/-- The frame of each of the eleven commands, with the payload the spec gives (three zero bytes for SET_SECURITY, the
illustrative six-byte bitmap for ENABLE_BILL_TYPES, none for the others), is the bytes 44_protocol_commands.md
prints, and they decode to the command. (44_protocol_commands.md R220 to R230, spec/opcode_table.json, column frame,
30_encoding.md R91.) -/
def Obligations.CommandFramesWrittenOut : Prop :=
  (encode (.cmdAck []) = .frame [0x02#8, 0x03#8, 0x06#8, 0x00#8, 0xC2#8, 0x82#8] ∧
      decode (.frame [0x02#8, 0x03#8, 0x06#8, 0x00#8, 0xC2#8, 0x82#8]) = .instr (.cmdAck [])) ∧
    (encode (.cmdNak []) = .frame [0x02#8, 0x03#8, 0x06#8, 0xFF#8, 0xBA#8, 0x8D#8] ∧
      decode (.frame [0x02#8, 0x03#8, 0x06#8, 0xFF#8, 0xBA#8, 0x8D#8]) = .instr (.cmdNak [])) ∧
    (encode (.cmdPoll []) = .frame [0x02#8, 0x03#8, 0x06#8, 0x33#8, 0xDA#8, 0x81#8] ∧
      decode (.frame [0x02#8, 0x03#8, 0x06#8, 0x33#8, 0xDA#8, 0x81#8]) = .instr (.cmdPoll [])) ∧
    (encode (.cmdReset []) = .frame [0x02#8, 0x03#8, 0x06#8, 0x30#8, 0x41#8, 0xB3#8] ∧
      decode (.frame [0x02#8, 0x03#8, 0x06#8, 0x30#8, 0x41#8, 0xB3#8]) = .instr (.cmdReset [])) ∧
    (encode (.cmdGetStatus []) = .frame [0x02#8, 0x03#8, 0x06#8, 0x31#8, 0xC8#8, 0xA2#8] ∧
      decode (.frame [0x02#8, 0x03#8, 0x06#8, 0x31#8, 0xC8#8, 0xA2#8]) = .instr (.cmdGetStatus [])) ∧
    (encode (.cmdSetSecurity [0x00#8, 0x00#8, 0x00#8]) =
        .frame [0x02#8, 0x03#8, 0x09#8, 0x32#8, 0x00#8, 0x00#8, 0x00#8, 0x26#8, 0x1F#8] ∧
      decode (.frame [0x02#8, 0x03#8, 0x09#8, 0x32#8, 0x00#8, 0x00#8, 0x00#8, 0x26#8, 0x1F#8]) =
        .instr (.cmdSetSecurity [0x00#8, 0x00#8, 0x00#8])) ∧
    (encode (.cmdEnableBillTypes [0xFF#8, 0xFF#8, 0xFF#8, 0xFF#8, 0xFF#8, 0xFF#8]) =
        .frame [0x02#8, 0x03#8, 0x0C#8, 0x34#8, 0xFF#8, 0xFF#8, 0xFF#8, 0xFF#8, 0xFF#8, 0xFF#8, 0xFE#8, 0xF7#8] ∧
      decode (.frame [0x02#8, 0x03#8, 0x0C#8, 0x34#8, 0xFF#8, 0xFF#8, 0xFF#8, 0xFF#8, 0xFF#8, 0xFF#8, 0xFE#8, 0xF7#8]) =
        .instr (.cmdEnableBillTypes [0xFF#8, 0xFF#8, 0xFF#8, 0xFF#8, 0xFF#8, 0xFF#8])) ∧
    (encode (.cmdStack []) = .frame [0x02#8, 0x03#8, 0x06#8, 0x35#8, 0xEC#8, 0xE4#8] ∧
      decode (.frame [0x02#8, 0x03#8, 0x06#8, 0x35#8, 0xEC#8, 0xE4#8]) = .instr (.cmdStack [])) ∧
    (encode (.cmdReturn []) = .frame [0x02#8, 0x03#8, 0x06#8, 0x36#8, 0x77#8, 0xD6#8] ∧
      decode (.frame [0x02#8, 0x03#8, 0x06#8, 0x36#8, 0x77#8, 0xD6#8]) = .instr (.cmdReturn [])) ∧
    (encode (.cmdIdentification []) = .frame [0x02#8, 0x03#8, 0x06#8, 0x37#8, 0xFE#8, 0xC7#8] ∧
      decode (.frame [0x02#8, 0x03#8, 0x06#8, 0x37#8, 0xFE#8, 0xC7#8]) = .instr (.cmdIdentification [])) ∧
    (encode (.cmdHold []) = .frame [0x02#8, 0x03#8, 0x06#8, 0x38#8, 0x09#8, 0x3F#8] ∧
      decode (.frame [0x02#8, 0x03#8, 0x06#8, 0x38#8, 0x09#8, 0x3F#8]) = .instr (.cmdHold []))

/-- For every byte the ten levels of its character are 0, the data bits from bit 0 to bit 7, and 1; sampling them gives
the byte with stop_ok true; the same with stop bit 0 gives stop_ok false; a line held at space gives 0x00 with
stop_ok false. (30_encoding.md R84, 42_decoder.md R165.) -/
def Obligations.UartCharacterIsTenBitsAndReadsBack : Prop :=
  ∀ b : Byte,
    uartChar b = [false, b.getLsbD 0, b.getLsbD 1, b.getLsbD 2, b.getLsbD 3, b.getLsbD 4, b.getLsbD 5, b.getLsbD 6,
      b.getLsbD 7, true] ∧
    uartSample (uartChar b) = some (b, true) ∧
    uartSample ((uartChar b).take 9 ++ [false]) = some (b, false) ∧
    uartSample (List.replicate 10 false) = some (0x00#8, false)

/-- With the reset input released, if the head of the pending inputs is a raw input that decodes to i, then step is exec
of i at the state with that input taken off the list. That the order of steps is a list in the state is the model's
choice (log 1). (00_scope.md R13, 20_memory.md R66, 20_memory.md R69.) -/
def Obligations.StepRunsTheDecodedInstruction : Prop :=
  ∀ (s : State) (r : Raw) (rest : List Input) (i : Instr), s.resetIn = false → s.pending = .raw r :: rest →
    decode r = .instr i → step s = exec i { s with pending := rest }

/-- With nothing pending and the reset input released, the step is TXE_SEND while Sending and leaves the state as it is
otherwise. This is the model's choice of how the engine's own steps come about (log 1). (41_encoder.md R142,
70_reset_and_hazards.md R285, 00_scope.md R14.) -/
def Obligations.EngineStepsWhenNothingIsPending : Prop :=
  ∀ s : State, s.resetIn = false → s.pending = [] →
    (s.txState = .sending → step s = exec (.txeSend 0x00#8) s) ∧ (s.txState = .idle → step s = .next s)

Assigned task
Of the entries listed above, reproduce only the lines starting at the line containing "0xFE#8, 0xF7#8] ∧" and ending at the line containing "decode (.frame [0x02#8, 0x03#8, 0x06#8, 0x35#8, 0xEC#8, 0xE4#8])". Include both, exactly as they stand.

Reply to the exercise
        .frame [0x02#8, 0x03#8, 0x0C#8, 0x34#8, 0xFF#8, 0xFF#8, 0xFF#8, 0xFF#8, 0xFF#8, 0xFF#8, 0xFE#8, 0xF7#8] ∧
      decode (.frame [0x02#8, 0x03#8, 0x0C#8, 0x34#8, 0xFF#8, 0xFF#8, 0xFF#8, 0xFF#8, 0xFF#8, 0xFF#8, 0xFE#8, 0xF7#8]) =
        .instr (.cmdEnableBillTypes [0xFF#8, 0xFF#8, 0xFF#8, 0xFF#8, 0xFF#8, 0xFF#8])) ∧
    (encode (.cmdStack []) = .frame [0x02#8, 0x03#8, 0x06#8, 0x35#8, 0xEC#8, 0xE4#8] ∧
      decode (.frame [0x02#8, 0x03#8, 0x06#8, 0x35#8, 0xEC#8, 0xE4#8]) = .instr (.cmdStack [])) ∧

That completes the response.